Is it Plagiarism? Use this tutorial...

(Citations, Writing and Formatting) Permanent link

Plagiarism is an oft misunderstood or ignored problem of writing papers.  What is it and how do you avoid it?  Explore this tutorial from the University of Southern Mississippi.  It includes quizes to test your knowledge about plagiarism.  Do you plagiarize when you write your papers?  You might be surprised.

Cite this! Using web-based citation builders and More...

(Citations, Writing and Formatting) Permanent link

Creating a bibliography or works cited list is normally the last task for any research paper and predictably the most dreaded.  These days tackling the enigmatic style guides (namely APA, MLA, and Turabian) for the correct citation format is made easier (through database generated citations, web-based citation builders & Word 2007) for most types of works.  But you can't ditch the style guides entirely...since so many works can have challenging exceptions, such as, multiple publication dates, places of publications or even publishers -- which the style guides will answer.

Citation Style Guide (Library Research Guide)

The library has created a guide for the basic citation formats that you will encounter for APA, MLA and Turabian.

Web-based Citation Creaters

The Citation Machine -- choose APA or MLA, choose from print or nonprint, enter your information and submit.

The Citation Builder -- This is an interesting utility. It generates both a citation for MLA & APA from the same information so that you can compare them.

KnightCite -- by far, my favorite of the "free versions". Select your style (MLA, APA or Turabian), the source type (print/electronic) & the resource (book, article, etc.) and submit.

EasyBib -- an automatic bibliography & citation maker for MLA only (free).  You can search for books using the ISBN (how cool is that?) and export the bibliography (Works Cited) to Word.  For APA you have to upgrade to MyBib Pro for an annual fee.

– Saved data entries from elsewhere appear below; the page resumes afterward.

-- ==== Sys2Proof/Machine/Circuit.lean ====
section
/-! DEFINITION. The circuit processor's and the command cores' instructions (spec/08 R203-R209, R387, R388, spec/17
R311-R333): what each does as it issues, and what its later phases do. -/

namespace Sys2Proof.Machine

/-- An operand of the uniform pipe as a 32-bit word. -/
def uWord (s : State) (c : Ctx) (pos : Nat) : Nat := natArg 32 (srcVal s c pos 0)

/-! ## Ports and planes (spec/17 R311) -/

/-- The plane of a port. -/
def planeOf (port : Nat) : Nat := port % 16
/-- The switch port a package's port is wired to. -/
def switchPort (pkg port : Nat) : Nat := 4 * pkg + port / 16
/-- The ports of a plane. -/
def planePorts (p : Nat) : List Nat := [p, p + 16, p + 32, p + 48]

/-- Is a Whey port in use: after a start that took step 9's alternative, port 0 alone (spec/21 R369)? -/
def State.wheyPort (s : State) (p : Nat) : Bool := p < 8 && (p = 0 || !s.boot.alt.getLsbD 9)

/-- The port that carries a session's next frame: the lowest of its PORTS that is in use (log 92). -/
def State.wheyVia (s : State) (n : Nat) : Option Nat :=
  (List.range 8).find? fun p => (s.session n).ports.getLsbD p && s.wheyPort p

/-- The 32-byte transport header of a frame (spec/17 R337): its TYPE, session, SEQ, ACK and LEN. -/
def wheyHeader (type n : Nat) (seq ack : Word) (len : Nat) : List Byte :=
  [1#8, BitVec.ofNat 8 type] ++ leBytes 2 n ++ leBytes 4 seq.toNat ++ leBytes 4 ack.toNat ++ leBytes 2 len ++ leBytes 18 0

/-- A message as AES-256-GCM seals it, with its 16-byte tag; the nonce is the IV base xor the count of the frames sent
under the key, in its low 64 bits (spec/17 R335). -/
def KeyHalf.seal (k : KeyHalf) (count : Nat) (header m : List Byte) : List Byte :=
  (List.range (m.length + 16)).map
    (Config.gcmByte k.key (k.iv ^^^ (BitVec.ofNat 64 count).setWidth 96) header m)

/-- Bytes, most significant first, as the standards of a packet's outer headers have them. -/
def netBytes (n x : Nat) : List Byte := (leBytes n x).reverse

/-- The sum of the 16-bit words of bytes, most significant byte first. -/
def wordSum : List Byte → Nat
  | a :: b :: t => 256 * a.toNat + b.toNat + wordSum t
  | [a] => 256 * a.toNat
  | [] => 0

/-- The Internet checksum of bytes (spec/17 R336): the complement of the ones-complement sum, all ones instead of 0. -/
def udpSum (bs : List Byte) : Nat :=
  let fold (n : Nat) : Nat := n % 65536 + n / 65536
  let x := 65535 - fold (fold (wordSum bs))
  if x = 0 then 65535 else x

/-- The UDP header of a session's packet, with its checksum over the pseudo-header, itself and what it carries. -/
def Session.udp (x : Session) (load : List Byte) : List Byte :=
  let len := 8 + load.length
  let ports := netBytes 2 x.lport.toNat ++ netBytes 2 x.rport.toNat ++ netBytes 2 len
  let pseudo := netBytes 16 Config.wheyIp.toNat ++ leBytes 16 x.peerIp.toNat ++ netBytes 4 len ++ netBytes 4 17
  ports ++ netBytes 2 (udpSum (pseudo ++ ports ++ [0#8, 0#8] ++ load))

/-- What a session's frame travels in (spec/17 R336): Ethernet II, with EtherType 0x88B5 for a local one; for a wide-area
one IPv6 with next header UDP, no extension headers and hop limit 64, and the session's UDP port pair. -/
def Session.outer (x : Session) (p : Nat) (load : List Byte) : List Byte :=
  let macs := leBytes 6 x.peerMac.toNat ++ netBytes 6 (Config.wheyMac p).toNat
  if x.kind = 2 then
    macs ++ [0x86#8, 0xDD#8] ++ [0x60#8, 0#8, 0#8, 0#8] ++ netBytes 2 (8 + load.length) ++ [17#8, 64#8]
      ++ netBytes 16 Config.wheyIp.toNat ++ leBytes 16 x.peerIp.toNat ++ x.udp load
  else macs ++ [0x88#8, 0xB5#8]

/-- A frame of a session put on a port, with the highest SEQ received in order as its ACK; without a port it is not
sent. Its message is sealed; a key agreement's before the session has keys travels as it is (log 16). -/
def State.wheyPut (s : State) (n type : Nat) (seq : Word) (m : List Byte) : State :=
  let x := s.session n
  match s.wheyVia n with
  | none => s
  | some p =>
    let h := wheyHeader type n seq (x.nextRecv - 1#32) m.length
    let body := if type = 3 && x.keys.send.key.isEmpty then m else x.keys.send.seal x.sent h m
    (s.setSession n { x with sent := x.sent + 1, keys := { x.keys with mark := false } }).send
      (.whey p (x.outer p (h ++ body)) h body x.keys.mark)

/-- A message handed to a session's transport, which sends it (spec/17 R339). -/
def State.wheySend (s : State) (n : Nat) (m : List Byte) : State :=
  let x := s.session n
  (s.setSession n { x with
    nextSend := x.nextSend + 1#32
    lastAck := if x.unacked.isEmpty then s.ns else x.lastAck
    unacked := x.unacked ++ [(x.nextSend, m, s.ns, 0)] }).wheyPut n 1 x.nextSend m
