-- ==== Sys2Proof/Machine/Activation.lean ====
section
/-! DEFINITION. The activation controllers of a core (spec/10 R234, R237-R240). -/

namespace Sys2Proof.Machine

/-- BOOST_DECAY (spec/10 R234). -/
def State.boostDecay (s : State) (key : Nat) : State :=
  s.modGroup key fun g => { g with lease := { g.lease with boost := g.lease.boost - 64 } }

/-- Is a group protected from deactivation (spec/10 R240)? -/
def State.protects (s : State) (g : Group) : Bool := s.ns < g.lease.protectedUntil

/-- The active groups of a core that may be deactivated, youngest first. -/
def State.canDeactivate (s : State) (core : Nat) : List Nat :=
  (((s.coreByAge core).filter fun p => p.2.lease.act = .active && !s.protects p.2).map (·.1)).reverse

/-- Active groups of a core. -/
def State.activeCount (s : State) (core : Nat) : Nat :=
  ((s.coreGroups core).filter fun p => p.2.lease.act = .active).length

/-- Groups deactivated in turn until S ≤ B or one active group remains (spec/10 R238). -/
def trimOverrun (core : Nat) : List Nat → State → State
  | [], s => s
  | k :: t, s =>
    if s.leaseSum core ≤ s.leaseBudget core || s.activeCount core ≤ 1 then s
    else trimOverrun core t (s.modGroup k fun g => g.deactivate s.ns)

/-- LEASE_OVERRUN_DEACTIVATE (spec/10 R238). -/
def State.leaseOverrun (s : State) (core : Nat) : State := trimOverrun core (s.canDeactivate core) s

/-- Groups deactivated in turn for a forced one until S ≤ B (spec/10 R240). -/
def trimForced (core : Nat) : List Nat → State → State
  | [], s => s
  | k :: t, s =>
    if s.leaseSum core ≤ s.leaseBudget core then s
    else trimForced core t (s.modGroup k fun g =>
      { g with lease := { g.lease with act := .inactive, inactiveSince := s.ns } })

/-- Force(g) (spec/10 R240). -/
def State.force (s : State) (core key : Nat) : State :=
  let s := s.modGroup key fun g => { g.activate with lease := { g.activate.lease with protectedUntil := s.ns + 10000 } }
  trimForced core (s.canDeactivate core) s

/-- Inactive groups of a core in age order. -/
def State.inactive (s : State) (core : Nat) : List (Nat × Group) :=
  (s.coreByAge core).filter fun p => p.2.lease.act = .inactive

/-- Has a group still to arrive at a barrier? -/
def State.stillToArrive (s : State) (at_ : BarAt) (g : Group) : Bool :=
  let x := s.barrier at_
  !(x.isOpen && x.arrived.contains (partyOf at_ g)) && !(g.executedBar at_.slot != 0#32 && g.reachedBar at_.slot)

/-- Does a group of its team, held at a BAR, BARC or BARD that the group has still to arrive at, need it? -/
def State.needed (s : State) (key : Nat) (g : Group) : Bool :=
  !g.done && (s.barsOf key).any fun at_ => s.stillToArrive at_ g
    && (s.teamGroups g.team).any fun p => s.heldAtBar at_ p.2

/-- Would a group's lease fit under a limit? -/
def State.leaseFits (s : State) (core key limit : Nat) : Bool :=
  s.leaseSum core + (s.group key).lease.active ≤ limit

/-- The barrier pass of an evaluation. -/
def barrierPass (core : Nat) : List Nat → State → State
  | [], s => s
  | k :: t, s =>
    if (s.group k).lease.recentlyOff then barrierPass core t s
    else if s.leaseFits core k (s.leaseBudget core) then barrierPass core t (s.modGroup k Group.activate)
    else barrierPass core t s

/-- The last pass of an evaluation: it stops at the first group that does not fit. -/
def agePass (core : Nat) : List Nat → State → State
  | [], s => s
  | k :: t, s =>
    if (s.group k).lease.recentlyOff then s
    else if s.leaseFits core k (s.leaseBudget core - s.leaseBudget core / 8) || s.activeCount core = 0 then
      agePass core t (s.modGroup k Group.activate)
    else s

/-- Inactive groups that have been so for 100 µs, the longest first. -/
def State.overdue (s : State) (core : Nat) : List Nat :=
  (sortBy ((s.inactive core).filter fun p => p.2.lease.inactiveSince + 100000 ≤ s.ns)
    fun a b => a.2.lease.inactiveSince ≤ b.2.lease.inactiveSince).map (·.1)

/-- ACTIVATION_EVALUATE (spec/10 R239). -/
def State.activationEvaluate (s : State) (core : Nat) : State :=
  let s := (s.overdue core).foldl (fun (s : State) k => s.force core k) s
  let wanted := ((s.inactive core).filter fun p => s.needed p.1 p.2).map (·.1)
  let s := barrierPass core wanted s
  let others := ((s.inactive core).map (·.1)).filter fun k => !wanted.contains k
  let s := agePass core others s
  ((s.coreGroups core).map (·.1)).foldl (fun (s : State) k => s.modGroup k fun g =>
    { g with lease := { g.lease with recentlyOff := false } }) s

/-- PROTECTION_EXPIRY (spec/10 R240): the sum is tested again. -/
def State.protectionExpiry (s : State) (key : Nat) : State :=
  let g := s.group key
  if g.lease.protectedUntil = 0 || s.protects g then s
  else (s.modGroup key fun g => { g with lease := { g.lease with protectedUntil := 0 } }).checkOverrun (coreOf key)

/-- DORMANT_ENTRY (spec/10 R237): a group that has waited for 1,024 consecutive cycles, at a stop of the debugger too
(spec/21 R380). -/
def State.dormantEntry (s : State) (key : Nat) : State :=
  match (s.group key).wait with
  | some w =>
    if w.cycle + 1024 ≤ s.now then s.modGroup key fun g => { g with lease := { g.lease with act := .dormant } } else s
  | none => s

/-- BOOST_DECAY (spec/10 R234). -/
def execBoostDecay (group : Nat) (s : State) : Host.Outcome State Fault Refusal := .next (s.boostDecay group)
/-- LEASE_OVERRUN_DEACTIVATE (spec/10 R238). -/
def execLeaseOverrunDeactivate (core : Nat) (s : State) : Host.Outcome State Fault Refusal := .next (s.leaseOverrun core)
/-- ACTIVATION_EVALUATE (spec/10 R239). -/
def execActivationEvaluate (core : Nat) (s : State) : Host.Outcome State Fault Refusal := .next (s.activationEvaluate core)
/-- PROTECTION_EXPIRY (spec/10 R240). -/
def execProtectionExpiry (group : Nat) (s : State) : Host.Outcome State Fault Refusal := .next (s.protectionExpiry group)
/-- DORMANT_ENTRY (spec/10 R237). -/
def execDormantEntry (group : Nat) (s : State) : Host.Outcome State Fault Refusal := .next (s.dormantEntry group)

end Sys2Proof.Machine
end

BibMe -- while this site requires free registration, it offers citation help for books, magazines, newspapers, websites, journals, film, and other (from interview to encyclopedia).  Some interesting features include autofill mode (book, magazine, newspaper, journal, and film) and manual entry mode, a Suggested Further Reading (based upon books in your bibliography), and you can save as many bibliographies as you need.   Supports APA, MLA, Turabian and Chicago formats.

MyBibPro -- cites sources according to the latest citation guidelines for APA, MLA and Turabian.  MyBibPro offers footnote and parenthetical citation formatting, which can easily be copied and pasted directly into a research paper.  If you frequently use electronic databases like EBSCO, you can export your journal citations into MyBibPro list easily.  OR If you're citing a book, use the ISBN Autocite feature. Just type in the ISBN and MyBibPro will pull the book's bibliographical data to instantly create a citation.  If you have access to the Internet, you can access MyBibPro. There's no download and nothing to install.  Having reviewed many of the citation products out there, the College Librarians suggest this citation builder for its overall usability.   Cost per year is $8.99.

Book citations will generate a book citation for practically every book ever held by a library.  You can search for the work by author, title, or ISBN.  Once you have located the correct publication, click on Cite This.  A screen will open with the book's citation in APA, MLA & Turabian (Humanities).

References (tab) in Word 2007

The latest version of Microsoft Word allows you to create citations, a bibliography and add footnotes or endnotes in APA, MLA or Turabian formats.